I went into Boot Riley’s I Love Boosters with some trepidation. Sorry to Bother You, Riley’s previous and first movie, felt so distinctive. So subversive, so slyly goofy, so warmly funny instead of resentful. It felt so much like one person’s voice, one person’s bottled-up inside joke finally escaping. How could Boots Riley possibly capture that same grinning lightning-in-a-bottle quality a second time? Surely he’d written and directed his masterpiece and from there on out, it would be iterations or sophomore efforts all the way? What could possibly top LaKeith Stanfield’s rap performance for Armi Hammer, which has aged in such wonderfully uncomfortable ways since 2018? 

Boy, was I wrong. I can definitely see the continuity with Sorry to Bother You, but Boot Riley’s latest movie erupts to new levels of slapstick, satire, and showmanship, all worthy of the heartbreak and turmoil of the intervening years since 2108. The production design itself is so explosively and unashamedly joyous. The ladies — and a couple of gentlemen — dressing up in their crazy outfits and bold colors, the fantastic and nearly fantastical sets. But the fun doesn’t stop there. The “hi-hi-HEE-ho hi-hi” soundtrack ompa-loopa’ing and doodle-doo’ing merrily along. The use of miniatures — miniatures! — in the style of Terry Gilliam. Who does a car chase using miniatures? The baldly obvious stop-motion instead of CG. Who introduces stop motion so late in the game? But mostly — above all and unrelenting — the surprisingly sophisticated over-the-top humor that reminds me of Thomas Pynchon for its insight, breadth, and even nuance. Who tells jokes this way? Who can pull all this together in something as daunting as a major motion picture? Who does all this? Boots Riley, that’s who.

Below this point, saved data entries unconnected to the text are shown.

end Sys2Proof.Machine
end

section
/-! Words of memory (R63, R65), and the fetch of an instruction from a location that was stored to (R77). -/

namespace Sys2Proof.Machine

/-! ## Alignment and byte order -/

/-- An aligned address is already aligned. -/
theorem align32_align32 (x : Word) : align32 (align32 x) = align32 x := by
  apply BitVec.eq_of_toNat_eq
  simp only [align32_toNat]
  omega

/-- Settles O30: rounding down to a multiple of 4 leaves a multiple of 4. -/
theorem alignTruncatesToWord : Obligations.AlignTruncatesToWord := fun x =>
  ⟨rfl, align32_toNat x, align32_align32 x⟩

/-- The value of two parts set side by side: the upper one weighs by the width of the lower. -/
theorem toNat_append_eq_mul_add {m n : Nat} (x : BitVec m) (y : BitVec n) :
    (x ++ y).toNat = x.toNat * 2 ^ n + y.toNat := by
  rw [BitVec.toNat_append, ← Nat.shiftLeft_add_eq_or_of_lt y.isLt, Nat.shiftLeft_eq]

/-- The byte at the lowest address is the least significant of a word (R63). -/
theorem wordFrom_toNat (f : Nat → Byte) (a : Nat) :
    (wordFrom f a).toNat =
      (f a).toNat + 256 * (f (a + 1)).toNat + 65536 * (f (a + 2)).toNat + 16777216 * (f (a + 3)).toNat := by
  simp only [wordFrom, toNat_append_eq_mul_add]
  omega

/-- Settles O33: the weights are those of the four parts of the word. -/
theorem wordIsLittleEndian : Obligations.WordIsLittleEndian := fun _ f a => ⟨wordFrom_toNat f a, rfl⟩

/-! ## Fetch after store -/

/-- A byte was stored to too lately where the platform gives no FETCH_AHEAD that has passed since its last store (R77,
decision D23). -/
theorem State.storedTooLately_iff {s : State} {a : Nat} :
    s.storedTooLately a = true ↔
      ∃ c, Assoc.find a s.stores = some c ∧ ∀ d, s.platform.fetchAhead = some d → s.now - c ≤ d := by
  unfold State.storedTooLately
  cases Assoc.find a s.stores <;> cases s.platform.fetchAhead <;> simp

/-- A fetch with either byte stored to too lately faults (R77). -/
theorem State.fetchBytes_tooLately {s : State} {p : Port} {a : Nat} (hp : s.readPort s.fetchAddr = .ok p)
    (ha : a = s.fetchAddr ∨ a = s.fetchAddr + 1) (late : s.storedTooLately a = true) :
    s.fetchBytes = .error (.fault .fetchAfterStoreUnspecified) := by
  have either : (s.storedTooLately s.fetchAddr || s.storedTooLately (s.fetchAddr + 1)) = true := by
    obtain rfl | rfl := ha <;> simp [late]
  simp only [State.fetchBytes, hp, bind_ok, either, if_true]

/-- Settles O12: without FETCH_AHEAD every store is too late, with it those it has not passed. -/
theorem fetchAfterStore : Obligations.FetchAfterStore := by
  intro s p a at0 hp ha hstore
  refine ⟨fun noAhead => ?_, fun d ahead recent => ?_, fun d ahead passed => ⟨_, rfl, ?_⟩⟩
  · refine State.fetchBytes_tooLately hp ha (State.storedTooLately_iff.2 ⟨at0, hstore, fun d hd => ?_⟩)
    rw [noAhead] at hd
    cases hd
  · refine State.fetchBytes_tooLately hp ha (State.storedTooLately_iff.2 ⟨at0, hstore, fun e he => ?_⟩)
    rw [ahead] at he
    cases he
    exact recent
  · have early (b : Nat) (hb : b = s.fetchAddr ∨ b = s.fetchAddr + 1) : s.storedTooLately b = false := by
      rw [Bool.eq_false_iff, Ne, State.storedTooLately_iff]
      rintro ⟨c, hc, late⟩
      exact absurd (passed b c hb hc) (Nat.not_lt.2 (late d ahead))
    exact State.fetchBytes_ok.2 ⟨p, hp, early _ (.inl rfl), early _ (.inr rfl), rfl, rfl⟩

end Sys2Proof.Machine
end

section
/-! The words of the load instructions, and the two operations every load and every store is made of: what they leave where
memory or a device answers, and where the platform defines no such access. -/

namespace Sys2Proof

/-! ## Encodings -/

/-- The bits above the two lower parts of a word are those of the uppermost part. -/
theorem extract_upper {m j k start len : Nat} {h : BitVec m} {y : BitVec j} {x : BitVec k} (skip : k + j ≤ start) :
    (h ++ y ++ x).extractLsb' start len = h.extractLsb' (start - k - j) len := by
  rw [BitVec.extractLsb'_append_eq_of_le (by omega), BitVec.extractLsb'_append_eq_of_le (by omega)]

/-- The part in the middle of a word. -/
theorem extract_middle {m j k : Nat} {h : BitVec m} {y : BitVec j} {x : BitVec k} :
    (h ++ y ++ x).extractLsb' k j = y := by
  rw [BitVec.extractLsb'_append_eq_of_le (Nat.le_refl k), Nat.sub_self, BitVec.extractLsb'_append_eq_right]

/-- The word of LD (R216). -/
theorem decodeWord_ld (a b : RegNum) : decodeWord (0b010110#6 ++ b ++ a) = .ok (.ld a b) := by
  have top : field (0b010110#6 ++ b ++ a) 13 3 = 0b010#3 := extract_upper (by decide)
  have op6 : field (0b010110#6 ++ b ++ a) 10 5 = 0b10110#5 := extract_upper (by decide)
  have rb : field (0b010110#6 ++ b ++ a) 5 5 = b := extract_middle
  have ra : field (0b010110#6 ++ b ++ a) 0 5 = a := BitVec.extractLsb'_append_eq_right
  simp [decodeWord, decodeOp6, top, op6, rb, ra]

/-- The word of LDP (R218). -/
theorem decodeWord_ldp (a : RegNum) (p : BitVec 2) (imm5 : BitVec 5) :
    decodeWord (0b1011#4 ++ p ++ imm5 ++ a) = .ok (.ldp a p imm5) := by
  have above {start len : Nat} (h : 5 ≤ start) : field (0b1011#4 ++ p ++ imm5 ++ a) start len =
      (0b1011#4 ++ p ++ imm5).extractLsb' (start - 5) len := BitVec.extractLsb'_append_eq_of_le h
  have top : field (0b1011#4 ++ p ++ imm5 ++ a) 13 3 = 0b101#3 := (above (by decide)).trans (extract_upper (by decide))
  have op4 : field (0b1011#4 ++ p ++ imm5 ++ a) 12 1 = 0b1#1 := (above (by decide)).trans (extract_upper (by decide))
  have rp : field (0b1011#4 ++ p ++ imm5 ++ a) 10 2 = p := (above (by decide)).trans extract_middle
  have imm : field (0b1011#4 ++ p ++ imm5 ++ a) 5 5 = imm5 := extract_middle
  have ra : field (0b1011#4 ++ p ++ imm5 ++ a) 0 5 = a := BitVec.extractLsb'_append_eq_right
  simp [decodeWord, decodeOp4, top, op4, rp, imm, ra]

/-- The word of LDS (R220). -/
theorem decodeWord_lds (a : RegNum) (imm8 : BitVec 8) : decodeWord (0b111#3 ++ imm8 ++ a) = .ok (.lds a imm8) := by
  have top : field (0b111#3 ++ imm8 ++ a) 13 3 = 0b111#3 := extract_upper (by decide)
  have imm : field (0b111#3 ++ imm8 ++ a) 5 8 = imm8 := extract_middle
  have ra : field (0b111#3 ++ imm8 ++ a) 0 5 = a := BitVec.extractLsb'_append_eq_right
  simp [decodeWord, top, imm, ra]

end Sys2Proof

namespace Sys2Proof.Machine

/-! ## Accesses the platform does not define -/

/-- A read of a word with nothing mapped is stuck (R71). -/
theorem State.readPort_unmapped {s : State} {a : Nat} (h : s.kindAt a = none) :
    s.readPort a = .error (.fault .unmappedAddress) := by
  rw [State.readPort, h]

/-- A read of a device that defines none is stuck (decision D24). -/
theorem State.readPort_undefined {s : State} {a : Nat} {w : Bool} (h : s.kindAt a = some (.device false w)) :
    s.readPort a = .error (.fault .deviceAccessUndefined) := by
  simp [State.readPort, h]

/-- A write of a word with nothing mapped is stuck (R71). -/
theorem State.writePort_unmapped {s : State} {a : Nat} (h : s.kindAt a = none) :
    s.writePort a = .error (.fault .unmappedAddress) := by
  rw [State.writePort, h]

/-- A write of a word of ROM is stuck (decision D24). -/
theorem State.writePort_rom {s : State} {a : Nat} (h : s.kindAt a = some .rom) :
    s.writePort a = .error (.fault .storeToRom) := by
  rw [State.writePort, h]

/-- A write of a device that defines none is stuck (decision D24). -/
theorem State.writePort_undefined {s : State} {a : Nat} {d : Bool} (h : s.kindAt a = some (.device d false)) :
    s.writePort a = .error (.fault .deviceAccessUndefined) := by
  simp [State.writePort, h]
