/-- The end of a data unit (R207, R231). -/
def okUnitEnd (u : UnitEnd) : Bool := okCell u.cell

/-- An owner ID (R210). -/
def okOwner (o : Nat) : Bool := o < 1024

/-- A request for an owner (R210): a minimum of 17 bits, and a request of at most 512 cells. -/
def okRegistration (r : Registration) : Bool := fits 17 r.min && r.cells ≤ 512

/-- A Tine's request (R210, R214): owners and cells that exist. -/
def okAsk : InkAsk → Bool
  | .none => true
  | .alloc o l n => okOwner o && okOwner l && 1 ≤ n && n ≤ 512
  | .hold h a o => h < 131072 && okOwner a && okOwner o
  | .release h o => h < 131072 && okOwner o

/-- A Tine's output (R475). -/
def okTineOut (t : TineOut) : Bool := fits 32 t.crc && okAsk t.ask

/-- What a microword's cycle takes from outside: an SREAD returns a byte. -/
def okQIn (q : QIn) : Bool := fits 8 q.sr

/-- The bits of the two ruling counters that a soft error can flip (R35, R38): 72 bits of count, 64 of line index. -/
def okUpset (u : Upset) : Bool := fits 72 u.countA && fits 72 u.countB && fits 64 u.lineA && fits 64 u.lineB

/-- The readings of the 32 junction sensors (R605), each a signed byte or two. -/
def okTemps (ts : List Int) : Bool := ts.length == 32 && ts.all (fun t => -32768 ≤ t && t < 32768)

/-- A Brynnyx node ID (R560). -/
def okNode (n : Nat) : Bool := fits 14 n

/-- A sweep entry's fields at their widths (R567). -/
def okEntry (e : SweepEntry) : Bool :=
  okNode e.node && fits 8 e.mode && fits 8 e.cls && fits 16 e.hops && fits 8 e.lc && fits 8 e.slot && fits 8 e.reason

/-- A number of logical blocks: the field is zero based, so 1 to 65,536. -/
def okBlocks (n : Nat) : Bool := 1 ≤ n && n ≤ 65536

/-- A chunk of a package (R572): the manifest and at most 511 body chunks. -/
def okChunkNo (k : Nat) : Bool := k < 512

/-- The chunks of a whole package (R572): the manifest and up to 511 more. -/
def okPackage (n : Nat) : Bool := n ≤ 512

/-- A host memory read's parts. -/
def okMemRead : MemRead → Bool
  | .data r _ => okRef r
  | .list r => okRef r
  | .sqe c q k i => okCtrl c && okQid q && fits 16 k && fits 16 i
  | .head c q v => okCtrl c && okQid q && fits 32 v

/-- A read's deadline and the time to its test (R98, R175). -/
def okDue (d : ReadDue) : Bool := fits 32 d.us && fits 32 d.lag

/-- Pointers of a command (R130): 64-bit addresses and 32-bit lengths. -/
def okPtrs (l : List (Nat × Nat)) : Bool := l.all (fun p => fits 64 p.1 && fits 32 p.2)

/-- What a memory read's completion reports. -/
def okMemRes : MemRes → Bool
  | .ok | .fail => true
  | .entry opc ps _ _ => fits 8 opc && okPtrs ps
  | .ptrs ps _ _ => okPtrs ps
  | .poison bs => bs.all (fits 16)

/-- An inbound completion (R127, R150, R208). -/
def okMemIn (m : MemIn) : Bool := okMemRes m.res && fits 16 m.fec && m.metas.all (fits 64)

/-- A BAR's base, aligned to its size (R123). -/
def okBar (size : Nat) : Option Nat → Bool
  | none => true
  | some b => fits 64 b && b % size == 0

/-- A function's settings (R116, R123, R136, R137): Max Read Request Size 128 to 4,096 B, a completion timeout of 50 µs to 64 s, at most
32 MSI vectors. -/
def okFnCfg (c : FnCfg) : Bool :=
  okCtrl c.fn && [128, 256, 512, 1024, 2048, 4096].contains c.mrrs && okBar (if c.fn < 2 then 65536 else 16384) c.bar0 &&
    okBar 1048576 c.bar2 && okBar (if c.fn < 2 then 65536 else 4096) c.bar4 && 50 ≤ c.ctoUs && c.ctoUs ≤ 64000000 && c.msiVecs ≤ 32

/-- The function numbers that the host may enable (R122): 254 VFs at most on each PF. -/
def okCfg (c : CfgSpace) : Bool := c.vfs0 < 255 && c.vfs1 < 255 && c.fns.all okFnCfg

/-- A mask bit (R137, R138): one of 2,048 MSI-X vectors, of 32 MSI vectors, of INTMS's 32 bits. -/
def okMaskWrite (m : MaskWrite) : Bool :=
  match m.bit with
  | .msix v => fits 11 v
  | .function => true
  | .msi v | .intx v => fits 5 v

/-- A write's data (R124): up to 8 bytes. -/
def okWriteData (d : WriteData) : Bool := fits 64 d.value

/-- A register's offset in BAR2 (R123). -/
def okBarRead (r : BarRead) : Bool := fits 20 r.off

Also carried over from Sorry to Bother You, but considerably amplified, is the social satire. It’s one thing to indict late-stage capitalism, corporate excess, the gig economy, and the marginalization of labor. Been there, done that, got the T-shirt, chanted the slogan, and then paid Warner Bros my subscription fee for HBO. These days, real politics lives in memes, not movies anymore. But here comes Riley, having not gotten the memo, colorfully afire with passion for a marginalized cause carried forward from the 60s and 70s. Riley, born in 1971, still has his fist raised, not to strike — or even strike — but to keep rhythm to a dwindling chant. For a man making such ebulliently silly movies, Riley’s agenda is one of social realism, but from stage left, further left than Gilliam ever dared, swooping in from this unexpected flank. Here is a man determined to make Marxism fun again, writing hilarious technobabble about the dialectic, entirely minus the didactic. Preaching without being preachy, his slyly satirical sermon vivid, bold, colorful, spun out by a spirited band of lovely ladies having the time of their lives.

And I don’t just mean the three leads: Keke Palmer doing the hard work of playing the straight man in such a swervy slapstick comedy; Naomi Ackie doing the even harder work of playing the best friend (you can see her doing it just as well in Sorry Baby, a sexual assault polemic that would have suffered greatly without her); and the knee-weakeningly adorable Taylour Paige as the goofy air-headed comedic relief. Once Poppy Liu teleports into the action, I Love Boosters comfortably globalizes with its four leads. Oops, hold that thought, I guess we should also include Eiza Gonzales, who I had given up on after she flailed in the vanguard of Guy Ritchie’s latest sleepwalking attempt at an action movie. Here she deadpans deliciously the all the fun Marxist technobabble stoner dialogue. If you listen closely, there’s a point in there! I also have to include Demi Moore as the villain, last seen spraying the entertainment industry with gore at the end of Coralie Fargeat’s aggrieved The Substance. Here, Moore gets to have more fun with less mess. Industry will indeed be sprayed in I Love Boosters, but with glittery left-wing magic instead of angry slop. The climax of I Love Boosters isn’t just a social metaphor, it’s a metaphor for the movie itself, a tribute to the power of optimism, a blindingly colorful refutation of despair. Who does this in a major motion picture? Boots Riley, that’s who.

(There’s even some continuity here with another one of my favorite movies from 2026, Mother Mary. This is basically a two-person play by David Lowry, who last movie Green Knight ranged far and wide in the distant mists of Arthurian legend. Mother Mary is as intimate as Green Knight was epic. It’s a ghost story wrapped in a fashion experiment, expressed as a dialogue, told in lushly cinematic language, intercut with a concert movie. And like I Love Boosters, it’s very much about clothing, disguises, fashion as an expression instead of just an industry. It’s also a pair of fantastic performances: Anne Hathaway showing some impressive physicality, and Michaela Coel, who was all but wasted in Soderbergh’s disappointing heist movie The Christophers. Come for the David Lowry visuals, stay for the haunting interpersonal connection between Hathaway and Coel.)